**Exercise objective:** When a line of the entries below contains "unknown", it counts once; state how many such lines there are and nothing else.

**Collected data:**
········

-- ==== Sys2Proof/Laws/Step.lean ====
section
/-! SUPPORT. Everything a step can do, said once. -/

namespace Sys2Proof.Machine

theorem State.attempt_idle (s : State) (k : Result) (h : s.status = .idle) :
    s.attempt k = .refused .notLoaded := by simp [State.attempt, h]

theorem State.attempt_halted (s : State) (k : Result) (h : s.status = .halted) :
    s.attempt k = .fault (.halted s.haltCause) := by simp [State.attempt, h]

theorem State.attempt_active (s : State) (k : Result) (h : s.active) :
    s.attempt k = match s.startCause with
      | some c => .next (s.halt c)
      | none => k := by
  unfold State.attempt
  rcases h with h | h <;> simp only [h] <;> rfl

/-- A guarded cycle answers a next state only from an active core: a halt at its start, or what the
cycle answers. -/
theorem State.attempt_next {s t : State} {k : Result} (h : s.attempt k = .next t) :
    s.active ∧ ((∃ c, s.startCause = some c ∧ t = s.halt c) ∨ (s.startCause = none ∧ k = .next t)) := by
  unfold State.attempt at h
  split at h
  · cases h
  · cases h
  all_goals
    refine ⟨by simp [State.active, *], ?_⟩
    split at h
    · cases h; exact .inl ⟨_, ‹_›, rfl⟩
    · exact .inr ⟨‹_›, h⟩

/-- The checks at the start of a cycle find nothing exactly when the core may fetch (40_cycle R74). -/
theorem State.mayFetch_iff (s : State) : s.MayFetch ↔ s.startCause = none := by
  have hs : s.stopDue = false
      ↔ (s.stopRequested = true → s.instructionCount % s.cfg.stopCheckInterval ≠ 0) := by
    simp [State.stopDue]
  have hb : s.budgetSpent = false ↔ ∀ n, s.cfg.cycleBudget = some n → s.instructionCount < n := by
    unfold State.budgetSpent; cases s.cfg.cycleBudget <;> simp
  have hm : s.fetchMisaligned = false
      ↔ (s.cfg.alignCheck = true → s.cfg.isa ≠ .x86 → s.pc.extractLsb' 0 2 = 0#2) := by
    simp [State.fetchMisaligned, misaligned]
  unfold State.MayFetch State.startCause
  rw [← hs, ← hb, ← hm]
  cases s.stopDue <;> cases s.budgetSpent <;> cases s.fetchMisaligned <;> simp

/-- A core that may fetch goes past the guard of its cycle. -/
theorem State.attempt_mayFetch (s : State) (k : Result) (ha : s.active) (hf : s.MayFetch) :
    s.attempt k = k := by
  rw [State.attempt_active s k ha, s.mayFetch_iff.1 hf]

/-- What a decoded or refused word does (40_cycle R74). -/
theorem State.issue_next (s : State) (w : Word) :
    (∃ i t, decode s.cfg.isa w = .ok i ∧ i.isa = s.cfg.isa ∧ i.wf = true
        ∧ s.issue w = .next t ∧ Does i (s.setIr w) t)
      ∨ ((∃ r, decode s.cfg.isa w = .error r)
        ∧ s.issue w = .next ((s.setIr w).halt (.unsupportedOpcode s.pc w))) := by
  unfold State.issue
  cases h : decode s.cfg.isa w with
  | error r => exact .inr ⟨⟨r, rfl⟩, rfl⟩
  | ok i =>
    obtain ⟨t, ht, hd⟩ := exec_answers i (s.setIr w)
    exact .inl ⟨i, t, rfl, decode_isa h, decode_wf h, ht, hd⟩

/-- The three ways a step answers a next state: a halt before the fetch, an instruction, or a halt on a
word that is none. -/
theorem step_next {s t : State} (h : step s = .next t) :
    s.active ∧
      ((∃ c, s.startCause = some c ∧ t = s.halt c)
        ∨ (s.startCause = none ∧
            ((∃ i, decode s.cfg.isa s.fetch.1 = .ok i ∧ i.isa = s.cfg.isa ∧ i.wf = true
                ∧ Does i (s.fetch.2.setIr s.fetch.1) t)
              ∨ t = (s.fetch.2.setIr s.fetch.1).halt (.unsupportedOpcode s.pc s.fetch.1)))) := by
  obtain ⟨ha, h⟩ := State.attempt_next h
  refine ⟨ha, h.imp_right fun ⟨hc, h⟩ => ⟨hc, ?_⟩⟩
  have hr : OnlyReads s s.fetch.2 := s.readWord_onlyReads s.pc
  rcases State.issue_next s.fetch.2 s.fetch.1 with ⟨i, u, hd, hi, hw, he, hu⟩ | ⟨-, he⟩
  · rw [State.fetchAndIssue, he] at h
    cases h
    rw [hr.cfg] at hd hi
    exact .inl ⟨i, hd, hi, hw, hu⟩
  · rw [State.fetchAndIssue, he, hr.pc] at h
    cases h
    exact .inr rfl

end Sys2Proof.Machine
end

········

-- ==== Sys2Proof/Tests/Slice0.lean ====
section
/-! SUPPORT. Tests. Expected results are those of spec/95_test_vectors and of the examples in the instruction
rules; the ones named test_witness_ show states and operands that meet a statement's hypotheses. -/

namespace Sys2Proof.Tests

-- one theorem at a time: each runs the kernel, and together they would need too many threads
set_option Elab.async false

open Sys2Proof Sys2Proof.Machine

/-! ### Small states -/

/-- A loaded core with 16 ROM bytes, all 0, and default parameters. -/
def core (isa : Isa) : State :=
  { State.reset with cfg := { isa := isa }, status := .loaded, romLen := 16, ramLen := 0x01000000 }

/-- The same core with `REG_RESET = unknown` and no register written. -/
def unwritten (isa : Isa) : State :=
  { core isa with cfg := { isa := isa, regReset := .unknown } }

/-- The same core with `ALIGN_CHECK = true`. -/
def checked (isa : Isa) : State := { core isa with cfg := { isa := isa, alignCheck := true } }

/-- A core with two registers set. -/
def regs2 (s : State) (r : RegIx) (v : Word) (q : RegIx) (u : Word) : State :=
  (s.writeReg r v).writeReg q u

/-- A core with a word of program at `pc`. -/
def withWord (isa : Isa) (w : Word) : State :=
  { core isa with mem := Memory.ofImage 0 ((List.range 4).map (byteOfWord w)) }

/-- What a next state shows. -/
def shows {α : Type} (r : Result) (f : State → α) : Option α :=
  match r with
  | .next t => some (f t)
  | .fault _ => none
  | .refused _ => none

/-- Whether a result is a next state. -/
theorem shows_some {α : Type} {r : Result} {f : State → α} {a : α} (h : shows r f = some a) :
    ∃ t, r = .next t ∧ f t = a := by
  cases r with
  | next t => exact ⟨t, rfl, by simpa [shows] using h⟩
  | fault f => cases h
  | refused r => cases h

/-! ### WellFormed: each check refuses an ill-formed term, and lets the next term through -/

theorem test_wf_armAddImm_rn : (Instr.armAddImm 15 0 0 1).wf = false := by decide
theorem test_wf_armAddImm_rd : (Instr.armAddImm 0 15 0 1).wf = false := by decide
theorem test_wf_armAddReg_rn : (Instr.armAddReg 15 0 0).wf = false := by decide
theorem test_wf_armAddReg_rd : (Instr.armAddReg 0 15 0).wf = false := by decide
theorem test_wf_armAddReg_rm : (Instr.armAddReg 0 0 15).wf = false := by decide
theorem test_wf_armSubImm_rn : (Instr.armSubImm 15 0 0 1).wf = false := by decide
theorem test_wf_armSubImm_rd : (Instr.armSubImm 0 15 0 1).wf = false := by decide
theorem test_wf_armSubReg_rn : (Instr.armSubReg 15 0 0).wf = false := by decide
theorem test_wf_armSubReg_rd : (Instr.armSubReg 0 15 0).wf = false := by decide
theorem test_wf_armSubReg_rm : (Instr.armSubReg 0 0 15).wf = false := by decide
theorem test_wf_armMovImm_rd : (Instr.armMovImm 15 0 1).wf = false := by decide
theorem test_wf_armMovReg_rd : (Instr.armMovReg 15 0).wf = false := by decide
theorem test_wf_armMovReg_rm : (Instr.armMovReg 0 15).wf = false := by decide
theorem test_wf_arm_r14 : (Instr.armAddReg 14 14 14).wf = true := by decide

········

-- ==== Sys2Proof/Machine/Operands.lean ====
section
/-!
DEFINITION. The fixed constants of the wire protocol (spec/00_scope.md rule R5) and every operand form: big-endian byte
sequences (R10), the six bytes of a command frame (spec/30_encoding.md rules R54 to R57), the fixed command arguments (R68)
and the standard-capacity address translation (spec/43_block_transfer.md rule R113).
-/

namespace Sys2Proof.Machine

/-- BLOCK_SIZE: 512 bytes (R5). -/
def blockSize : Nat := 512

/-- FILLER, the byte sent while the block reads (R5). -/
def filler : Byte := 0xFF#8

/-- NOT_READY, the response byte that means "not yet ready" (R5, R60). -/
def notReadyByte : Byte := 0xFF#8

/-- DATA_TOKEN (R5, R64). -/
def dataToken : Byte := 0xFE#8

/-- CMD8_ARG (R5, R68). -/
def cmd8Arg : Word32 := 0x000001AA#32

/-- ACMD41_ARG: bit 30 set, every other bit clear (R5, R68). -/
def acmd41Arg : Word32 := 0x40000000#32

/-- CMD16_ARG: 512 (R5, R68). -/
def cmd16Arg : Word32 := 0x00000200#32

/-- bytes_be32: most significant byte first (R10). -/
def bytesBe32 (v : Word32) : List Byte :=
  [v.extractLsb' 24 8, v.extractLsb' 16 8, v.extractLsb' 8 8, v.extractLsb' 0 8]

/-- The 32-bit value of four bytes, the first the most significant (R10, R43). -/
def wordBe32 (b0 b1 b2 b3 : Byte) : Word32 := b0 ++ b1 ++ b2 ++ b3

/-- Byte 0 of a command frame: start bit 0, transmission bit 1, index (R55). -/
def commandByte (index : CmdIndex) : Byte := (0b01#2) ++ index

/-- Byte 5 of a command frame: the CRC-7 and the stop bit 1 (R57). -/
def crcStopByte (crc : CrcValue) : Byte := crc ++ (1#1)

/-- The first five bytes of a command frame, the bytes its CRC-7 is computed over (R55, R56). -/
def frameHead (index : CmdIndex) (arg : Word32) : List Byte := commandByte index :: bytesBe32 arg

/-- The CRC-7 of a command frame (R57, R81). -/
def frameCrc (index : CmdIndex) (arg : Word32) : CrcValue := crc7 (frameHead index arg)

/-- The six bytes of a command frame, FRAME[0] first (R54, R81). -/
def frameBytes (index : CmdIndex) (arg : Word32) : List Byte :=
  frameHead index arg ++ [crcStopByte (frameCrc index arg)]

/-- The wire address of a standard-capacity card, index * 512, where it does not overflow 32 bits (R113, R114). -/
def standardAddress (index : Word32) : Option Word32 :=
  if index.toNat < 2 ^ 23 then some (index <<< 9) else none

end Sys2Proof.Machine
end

········

**Finished exercise:** 2